The signal obtained at 24.9 GHz is amplified using a Microwave Power Solid State amplifier operating at frequencies between 27 and 32 GHz with an output power (Psat) of 32 dBm.

The sub-harmonic mixer provides efficient RF to IF or IF to RF conversion using an LO at 1/2 the normal frequency. Thus, the 24.9 GHz signal obtained is upconverted into a 49.8 GHz mmWave signal using a sub-harmonic mixer operating in the 50–75 GHz RF frequency range.

Finally, the sub-harmonic mixer output is connected to the WR15 horn antenna, which operates in the frequency range 58 GHz–68 GHz and has a gain of 15 dBi.

The signal sent from the transmitting part passes through the collimating lens to increase its strength. A ripple tank filled with transformer mineral oil (Fig. 4) is positioned between the collimating and focusing lens. The ripple tank is filled with transformer mineral oil instead of water because water is absorptive at THz frequencies whereas oil is an almost perfect transmission medium at our working frequencies of 50–70 GHz.

Fig. 4
figure 4

Ripple tank filled with transformer mineral oil

The signal passing through the caustic lens is dropped on the object to be imaged. Five distinct letter-shaped targets are used in this experimental setup (Fig. 5). Then, the signal received by the receiver side after passing through the focusing lens.

Fig. 5
figure 5

Five distinct letter-shaped targets are used in this experimental setup

On the receiver side (Fig. 6), the upconverted signal transmitted in the THz band is sent to the downconverter using a horn antenna operating in the frequency range 58 GHz to 68 GHz.

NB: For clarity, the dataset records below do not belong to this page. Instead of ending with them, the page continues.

-- ==== Sys2Proof/Laws/Regs.lean ====
section
/-! SUPPORT. Register frames: which registers an operation may write. A set of names is a number whose bits are the places of the
names in `RegName`. -/

namespace Sys2Proof.Machine

/-- The register number `k` belongs to a name of the set `m`. -/
def InSet (m k : Nat) : Prop := ∃ r : RegName, m.testBit r.ctorIdx = true ∧ r.has k

/-- `t` comes of `s` by writing registers of the set `m` only. -/
structure Rg (m : Nat) (s t : State) : Prop where
  rd : ∀ k, ¬ InSet m k → t.rd k = s.rd k

theorem InSet.sub {M m k : Nat} (h : InSet M k) (hm : M ||| m = m) : InSet m k := by
  obtain ⟨r, h1, h2⟩ := h
  exact ⟨r, by rw [← hm, Nat.testBit_or, h1, Bool.true_or], h2⟩

theorem InSet.ite {m a b : Nat} {c : Prop} [Decidable c] (ha : InSet m a) (hb : InSet m b) : InSet m (if c then a else b) := by
  split <;> assumption

theorem in_any {m k : Nat} (h : m.testBit 543 = true) : InSet m k := ⟨.any, h, trivial⟩

theorem Rg.any {m : Nat} {s t : State} (h : m.testBit 543 = true) : Rg m s t := ⟨fun _ hk => absurd (in_any h) hk⟩

theorem Rg.refl (m : Nat) (s : State) : Rg m s s := ⟨fun _ _ => rfl⟩

/-- One operation after another. -/
theorem Rg.step {k m : Nat} {s t u : State} (h : Rg k s t) (g : Rg m t u) (hm : m ||| k = k) : Rg k s u :=
  ⟨fun i hi => (g.rd i fun h => hi (h.sub hm)).trans (h.rd i hi)⟩

theorem Rg.trans {m : Nat} {s t u : State} (h : Rg m s t) (g : Rg m t u) : Rg m s u := h.step g (Nat.or_self m)

theorem Rg.sub {k M m : Nat} (h : k ||| M = M) (hm : M ||| m = m) : k ||| m = m := by
  rw [← hm, ← Nat.or_assoc, h]

/-- A structure update that leaves the register file alone. -/
theorem Rg.mk' {m : Nat} {s t : State} (h : Rg m s t) {p se sh hi lo cl pg gu st ta fr ci ca me td mm sv pw fs} :
    Rg m s (State.mk p se t.regs sh hi lo cl pg gu st ta fr ci ca me td mm sv pw fs) := ⟨fun k hk => h.rd k hk⟩

theorem Rg.foldl {α : Type} {m : Nat} {s : State} {f : State → α → State} (hf : ∀ t x, Rg m s t → Rg m s (f t x)) :
    ∀ (l : List α) (t : State), Rg m s t → Rg m s (l.foldl f t)
  | [], _, h => h
  | x :: l, t, h => Rg.foldl hf l (f t x) (hf t x h)

/-- Steps of a list, one after another. -/
theorem Rg.foldMem {m : Nat} {s : State} : ∀ {l : List (State → State)} {t : State},
    (∀ g ∈ l, ∀ u, Rg m s u → Rg m s (g u)) → Rg m s t → Rg m s (l.foldl (fun s g => g s) t)
  | [], _, _, h => h
  | g :: l, t, hg, h => Rg.foldMem (l := l) (t := g t) (fun g' hg' => hg g' (.tail _ hg')) (hg g (.head _) t h)

/-- The same of a fold that carries more than a state. -/
theorem Rg.foldl₂ {α β : Type} {m : Nat} {s : State} {f : State × β → α → State × β}
    (hf : ∀ t x, Rg m s t.1 → Rg m s (f t x).1) : ∀ (l : List α) (t : State × β), Rg m s t.1 → Rg m s (l.foldl f t).1
  | [], _, h => h
  | x :: l, t, h => Rg.foldl₂ hf l (f t x) (hf t x h)

theorem Rg.ite {m : Nat} {s a b : State} {c : Prop} [Decidable c] (ha : Rg m s a) (hb : Rg m s b) :
    Rg m s (if c then a else b) := by
  split <;> assumption

theorem Rg.ite₁ {β : Type} {m : Nat} {s : State} {a b : State × β} {c : Prop} [Decidable c] (ha : Rg m s a.1)
    (hb : Rg m s b.1) : Rg m s (if c then a else b).1 := by
  split <;> assumption

theorem Rg.elim {α : Type} {m : Nat} {s a : State} {f : α → State} {o : Option α} (h : Rg m s a) (g : ∀ x, Rg m s (f x)) :
    Rg m s (o.elim a f) := by
  cases o
  · exact h
  · exact g _

theorem Rg.pair {β : Type} {m : Nat} {s : State} {p : State × β} {a : State} {b : β} (h : Rg m s p.1) (e : p = (a, b)) :
    Rg m s a := by
  subst e; exact h

/-- The registers that a command's outcome may differ in. -/
structure RgO (m : Nat) (s : State) (o : Host.Outcome State Fault Refusal) : Prop where
  get : ∀ t, o = .next t → Rg m s t

theorem RgO.got {m : Nat} {s t : State} {o : Host.Outcome State Fault Refusal} (h : RgO m s o) (e : o = .next t) :
    Rg m s t := h.get t e

theorem RgO.next {m : Nat} {s t : State} (h : Rg m s t) : RgO m s (.next t) := ⟨by intro u e; cases e; exact h⟩

theorem RgO.any {m : Nat} {s : State} {o : Host.Outcome State Fault Refusal} (h : m.testBit 543 = true) : RgO m s o :=
  ⟨fun _ _ => Rg.any h⟩

theorem RgO.ite {m : Nat} {s : State} {a b : Host.Outcome State Fault Refusal} {c : Prop} [Decidable c] (ha : RgO m s a)
    (hb : RgO m s b) : RgO m s (if c then a else b) := by
  split <;> assumption

theorem RgO.step {k m : Nat} {s t : State} {o : Host.Outcome State Fault Refusal} (h : Rg k s t) (g : RgO m t o)
    (hm : m ||| k = k) : RgO k s o := ⟨fun u e => h.step (g.get u e) hm⟩

/-- The same of a state that may be there. -/
structure RgS (m : Nat) (s : State) (o : Option State) : Prop where
  got : ∀ t, o = some t → Rg m s t

theorem RgS.map {α : Type} {m : Nat} {s : State} {f : α → State} {o : Option α} (h : ∀ x, Rg m s (f x)) :
    RgS m s (o.map f) := ⟨by cases o <;> intro u e <;> cases e; exact h _⟩

theorem RgS.get {m : Nat} {s t : State} {o : Option State} (h : RgS m s o) (e : o = some t) : Rg m s t := h.got t e

theorem RgS.some {m : Nat} {s t : State} (h : Rg m s t) : RgS m s (.some t) := ⟨by intro u e; cases e; exact h⟩

theorem RgS.none {m : Nat} {s : State} : RgS m s .none := ⟨by intro u e; cases e⟩

theorem RgS.step {k m : Nat} {s t : State} {o : Option State} (h : Rg k s t) (g : RgS m t o)
    (hm : m ||| k = k) : RgS k s o := ⟨fun u e => h.step (g.got u e) hm⟩

theorem RgS.ite {m : Nat} {s : State} {a b : Option State} {c : Prop} [Decidable c] (ha : RgS m s a)
    (hb : RgS m s b) : RgS m s (if c then a else b) := by
  split <;> assumption

/-- The same of a state that may be there, with something beside it. -/
structure RgP {β : Type} (m : Nat) (s : State) (o : Option (State × β)) : Prop where
  got : ∀ p, o = some p → Rg m s p.1

theorem RgP.trans {β : Type} {m : Nat} {s t : State} {o : Option (State × β)} (h : Rg m s t) (g : RgP m t o) :
    RgP m s o := ⟨fun p e => h.trans (g.got p e)⟩

theorem RgP.get {β : Type} {m : Nat} {s t : State} {b : β} {o : Option (State × β)} (h : RgP m s o) (e : o = some (t, b)) :
    Rg m s t := h.got (t, b) e

theorem RgP.some {β : Type} {m : Nat} {s : State} {p : State × β} (h : Rg m s p.1) : RgP m s (.some p) := ⟨by
  intro u e; cases e; exact h⟩

theorem RgP.none {β : Type} {m : Nat} {s : State} : RgP m s (.none : Option (State × β)) := ⟨by intro u e; cases e⟩

theorem RgP.step {β : Type} {k m : Nat} {s t : State} {o : Option (State × β)} (h : Rg k s t) (g : RgP m t o)
    (hm : m ||| k = k) : RgP k s o := ⟨fun u e => h.step (g.got u e) hm⟩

The Sub-Harmonic Mixer is connected to the RF port to convert the RF signal to IF signal. A microwave oscillator with a frequency of 8.218 GHz is used to obtain the receiving LO signal. The signal at the output of the oscillator is moved to the 24.654 GHz band using the Pacific Millimeter MRF01458 frequency tripler with a frequency product factor of 3. Using this LO signal generated in the receiver, the 49.8 GHz transmitted RF signal is downconverted.

Fig. 6
figure 6

Compressed Sensing Experimental Setup-Receiver

Following the acquisition of data from the receiver side, the next stage is to create the scalogram with colorized CWT technique. The CWT has been implemented to the acquired signals, using the filter bank approach in the MATLAB wavelet toolbox. The input parameters used are Signal Length, Wavelet Type, and Voices per Octave. Table 1 shows the parameters used in this study. The functions developed for obtaining the CWT through a filter bank enable employing the analytical wavelet families, including Morse wavelet, Gabor Wavelet and Bump wavelet. The scales in the CWT are discretized based on the number of voices per octave. The minimum and maximum scales in the filter bank are chosen automatically by the energy spread of the wavelet in frequency and time.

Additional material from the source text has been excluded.